II. Validation des conditions de stress oxydant

Effets du SO sur la viabilité cellulaire et la production de ROS

L’induction du stress oxydant est réalisée par ajout de peroxyde d’hydrogène (H2O2) dans le milieu de culture des cellules à une concentration de 500 µM. La durée de stress correspond au temps de culture des cellules en présence d’H2O2. Ces conditions de stress avaient été mises au point au cours de la thèse du docteur Jean-Vincent Philippe. Afin de vérifier l’efficacité du stress sur nos cellules HeLa S3, nous avons tout d’abord étudié l’effet de ces conditions sur la viabilité cellulaire grâce au test Vybrant MTT (Invitrogen). Le test MTT est une méthode colorimétrique permettant d’évaluer la viabilité en mesurant l’activité métabolique des cellules : le MTT est un sel de tétrazoium qui est réduit en formazan par la succinate déshydrogénase mitochondriale des cellules vivantes. Les analyses ont été réalisées 20 minutes, 1, 2, 4, 8, 16 ou 24 heures après l’induction du stress et les résultats obtenus sont illustrés dans la Figure R5A.

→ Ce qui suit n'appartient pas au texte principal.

/-! ### Registers -/

theorem lo_ne (r : LoReg) : lo r ≠ 15 ∧ lo r ≠ 14 ∧ lo r ≠ 13 := by revert r; decide

/-- A low register as an operand. -/
theorem State.reg_lo (s : State) (off : Word) (r : LoReg) : s.reg off (lo r) = s.peek (physReg s.cpsr.mode (lo r)) :=
  s.reg_of_ne off (lo_ne_pc r)

/-! ### Alignment of the pc -/

theorem alignPc_true (v : Word) : alignPc true v &&& 1 = 0 := by
  apply BitVec.eq_of_getLsbD_eq
  intro i hi
  simp only [alignPc, if_true, BitVec.getLsbD_and]
  rcases i with _ | i
  · simp
  · rw [show (1 : Word).getLsbD (i + 1) = false by simp [BitVec.getLsbD_one], Bool.and_false]
    exact BitVec.getLsbD_zero.symm

theorem alignPc_false (v : Word) : alignPc false v &&& 3 = 0 := by
  rw [alignPc, if_neg (by decide), BitVec.and_assoc]
  exact BitVec.and_zero

/-- A multiple of four is even. -/
theorem even_of_aligned {a : Word} (h : a &&& 3 = 0) : a &&& 1 = 0 := by
  rw [show (1 : Word) = 3 &&& 1 from rfl, ← BitVec.and_assoc, h]
  rfl

theorem and_one_eq (a : Word) : a &&& 1 = 0 ↔ a.toNat % 2 = 0 := by
  rw [← BitVec.toNat_inj, BitVec.toNat_and]
  exact iff_of_eq (congrArg (· = 0) (Nat.and_two_pow_sub_one_eq_mod a.toNat 1))

theorem and_three_eq (a : Word) : a &&& 3 = 0 ↔ a.toNat % 4 = 0 := by
  rw [← BitVec.toNat_inj, BitVec.toNat_and]
  exact iff_of_eq (congrArg (· = 0) (Nat.and_two_pow_sub_one_eq_mod a.toNat 2))

theorem State.pcAligned_iff (s : State) : s.pcAligned ↔ if s.cpsr.t then s.pc.toNat % 2 = 0 else s.pc.toNat % 4 = 0 := by
  unfold State.pcAligned; split
  · exact and_one_eq _
  · exact and_three_eq _

/-- A pc written as an address of the instruction state is aligned (10_state R111). -/
theorem State.pcAligned_of {s : State} {v : Word} (h : s.pc = alignPc s.cpsr.t v) : s.pcAligned := by
  unfold State.pcAligned
  rw [h]
  by_cases ht : s.cpsr.t = true
  · rw [if_pos ht, ht]; exact alignPc_true v
  · rw [if_neg ht, eq_false_of_ne_true ht]; exact alignPc_false v

/-! ### Conditions and refusals -/

@[simp] theorem State.whenPassed_pass {s : State} {c : Cond} (h : Cond.passes c s.cpsr = true) (k : Result) :
    s.whenPassed c k = k := by rw [State.whenPassed, if_pos h]

@[simp] theorem State.whenPassed_fail {s : State} {c : Cond} (h : Cond.passes c s.cpsr = false) (k : Result) :
    s.whenPassed c k = .next (s.advance 4) := by rw [State.whenPassed, if_neg (by rw [h]; decide)]

@[simp] theorem refuseIf_true (why : Why) (k : Result) : refuseIf true why k = .refused (.unpredictable why) := rfl

@[simp] theorem refuseIf_false (why : Why) (k : Result) : refuseIf false why k = k := rfl

theorem refuseIf_of {b : Bool} (h : b = true) (why : Why) (k : Result) : refuseIf b why k = .refused (.unpredictable why) := by
  rw [h]; rfl

theorem refuseIf_not {b : Bool} (h : b = false) (why : Why) (k : Result) : refuseIf b why k = k := by rw [h]; rfl

/-- A conditional instruction has a next state by its condition failing, or by its effect. -/
theorem State.whenPassed_next {s t : State} {c : Cond} {k : Result} (h : s.whenPassed c k = .next t) :
    t = s.advance 4 ∨ k = .next t := by
  unfold State.whenPassed at h
  split at h
  · exact .inr h
  · exact .inl (by injection h with h; exact h.symm)

/-- A form with a next state is not refused. -/
theorem refuseIf_next {b : Bool} {why : Why} {k : Result} {t : State} (h : refuseIf b why k = .next t) :
    b = false ∧ k = .next t := by
  cases b
  · exact ⟨rfl, h⟩
  · cases h

/-! ### Stores -/

theorem State.store_next {s t : State} {w : Width} {a v : Word} {k : State → Result} (h : s.store w a v k = .next t) :
    s.refusesWrite (w.align a) w = false ∧ k (s.memWrite (w.align a) w v) = .next t := by
  unfold State.store at h
  split at h
  · cases h
  · rename_i hr
    exact ⟨by simpa using hr, h⟩

theorem State.store_accepted {s : State} {w : Width} {a : Word} (h : s.refusesWrite (w.align a) w = false) (v : Word)
    (k : State → Result) : s.store w a v k = k (s.memWrite (w.align a) w v) := by
  unfold State.store; rw [if_neg (by rw [h]; decide)]

theorem State.store_refused {s : State} {w : Width} {a : Word} (h : s.refusesWrite (w.align a) w = true) (v : Word)
    (k : State → Result) : s.store w a v k = .refused .unmodelledDevice := by
  unfold State.store; rw [if_pos h]

theorem State.storeWords_next {s t : State} {ws : List (Word × Word)} {k : State → Result}
    (h : s.storeWords ws k = .next t) : k (s.writeWords ws) = .next t := by
  unfold State.storeWords at h
  split at h
  · cases h
  · exact h

theorem State.storeWords_accepted {s : State} {ws : List (Word × Word)}
    (h : ∀ x ∈ ws, s.refusesWrite (x.1 &&& 0xFFFFFFFC) .word = false) (k : State → Result) :
    s.storeWords ws k = k (s.writeWords ws) := by
  unfold State.storeWords
  rw [if_neg]
  simpa using fun a b hx => h (a, b) hx

/-! ### Flags -/

@[simp] theorem nzOf_iff (p : Cpsr) (r : Word) : NzOf { p with n := r.msb, z := r == 0 } r := by
  refine ⟨?_, by simp⟩
  show r.msb = true ↔ _
  rw [BitVec.toInt_neg_iff, BitVec.msb_eq_decide, decide_eq_true_eq]
  omega

theorem addWithCarry_value (a b : Word) (cin : Bool) : (addWithCarry a b cin).value = a + b + if cin then 1 else 0 := by
  apply BitVec.eq_of_toNat_eq
  cases cin <;> simp [addWithCarry]

/-- What the adder computes for an arithmetic operation. -/
def ArithOp.out : ArithOp → Word → Word → Bool → AluOut
  | .sub, a, b, _ => addWithCarry a (~~~b) true
  | .rsb, a, b, _ => addWithCarry b (~~~a) true
  | .add, a, b, _ => addWithCarry a b false
  | .adc, a, b, cin => addWithCarry a b cin
  | .sbc, a, b, cin => addWithCarry a (~~~b) cin
  | .rsc, a, b, cin => addWithCarry b (~~~a) cin

theorem addWithCarry_not (a b : Word) (cin : Bool) :
    (addWithCarry a (~~~b) cin).value = (a - b - if cin then 0 else 1) ∧
    ((addWithCarry a (~~~b) cin).carry = true ↔ b.toNat + (!cin).toNat ≤ a.toNat) ∧
    ((addWithCarry a (~~~b) cin).overflow = true ↔ Overflows (a.toInt - b.toInt - (!cin).toNat)) := by
  have hn : (~~~b).toNat = 2 ^ 32 - 1 - b.toNat := BitVec.toNat_not
  have hi : (~~~b).toInt = -b.toInt - 1 := by
    have := b.isLt
    rw [BitVec.toInt_eq_toNat_cond, BitVec.toInt_eq_toNat_cond, BitVec.toNat_not]
    split <;> split <;> omega
  have hb := b.isLt
  have ha := a.isLt
  refine ⟨?_, ?_, ?_⟩
  · rw [addWithCarry_value]
    apply BitVec.eq_of_toNat_eq
    cases cin <;> simp [BitVec.toNat_add, BitVec.toNat_sub] <;> omega
  · simp only [addWithCarry, decide_eq_true_eq, hn]
    cases cin <;> simp <;> omega
  · simp only [addWithCarry, decide_eq_true_eq, hi, Overflows]
    cases cin <;> simp <;> omega

/-- The adder gives each arithmetic operation its result and its flags in exact arithmetic (00_scope R14). -/
theorem ArithOp.out_spec (op : ArithOp) (p : Cpsr) (a b : Word) (cin : Bool) :
    (op.out a b cin).value = op.result a b cin ∧ ArithFlags op (p.withFlags (op.out a b cin)) a b cin := by
  have main : (op.out a b cin).value = op.result a b cin ∧
      ((op.out a b cin).carry = true ↔ op.carry a b cin) ∧
      ((op.out a b cin).overflow = true ↔ Overflows (op.exact a b cin)) := by
    have s1 := addWithCarry_not a b
    have s2 := addWithCarry_not b a
    cases op
    · simpa [ArithOp.out, ArithOp.result, ArithOp.carry, ArithOp.exact] using s1 true
    · simpa [ArithOp.out, ArithOp.result, ArithOp.carry, ArithOp.exact] using s2 true
    · refine ⟨by simp [ArithOp.out, ArithOp.result, addWithCarry_value], ?_, ?_⟩ <;>
        simp [ArithOp.out, addWithCarry, ArithOp.carry, ArithOp.exact, Overflows]
    · refine ⟨by simp [ArithOp.out, ArithOp.result, addWithCarry_value], ?_, ?_⟩ <;>
        simp [ArithOp.out, addWithCarry, ArithOp.carry, ArithOp.exact, Overflows]
    · exact s1 cin
    · exact s2 cin
  refine ⟨main.1, ?_, main.2.1, main.2.2⟩
  rw [← main.1]
  exact nzOf_iff p _

/-- The flags of a logical result (40 R414, 44 R811). -/
theorem logicFlags_withFlags (p : Cpsr) (r : Word) (sc : Bool) : LogicFlags p (p.withFlags (logical p r sc)) r sc :=
  ⟨nzOf_iff p _, rfl, rfl⟩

Ces données montrent une très forte diminution de la viabilité cellulaire au cours des 20 premières minutes avec une perte de près de 40% des cellules. Cette phase est suivie d’une diminution plus modérée, mais progressive jusqu’à 16 heures après l’induction du stress. A 16 heures, seulement 18% des cellules sont viables. Entre 16h et 24h, la viabilité double passant de 18% à environ 40%. Le taux de cellules viables 24h après l’induction du stress est en adéquation avec ce qui a pu être observé dans d’autres études utilisant un traitement similaire sur d’autres lignées cellulaires (Cote et al., 2012; Disher and Skandalis, 2007). Nos conditions de stress impactent donc fortement la viabilité cellulaire au cours des 16 premières heures suivant le début du stress. Cette première phase est alors suivie par une phase de récupération des cellules à partir de 16h. Il est à noter que la viabilité cellulaire ne diminue pas entre les temps 1 et 2 heures, indiquant la possible existence d’une première phase d’adaptation et de récupération au niveau de ces temps.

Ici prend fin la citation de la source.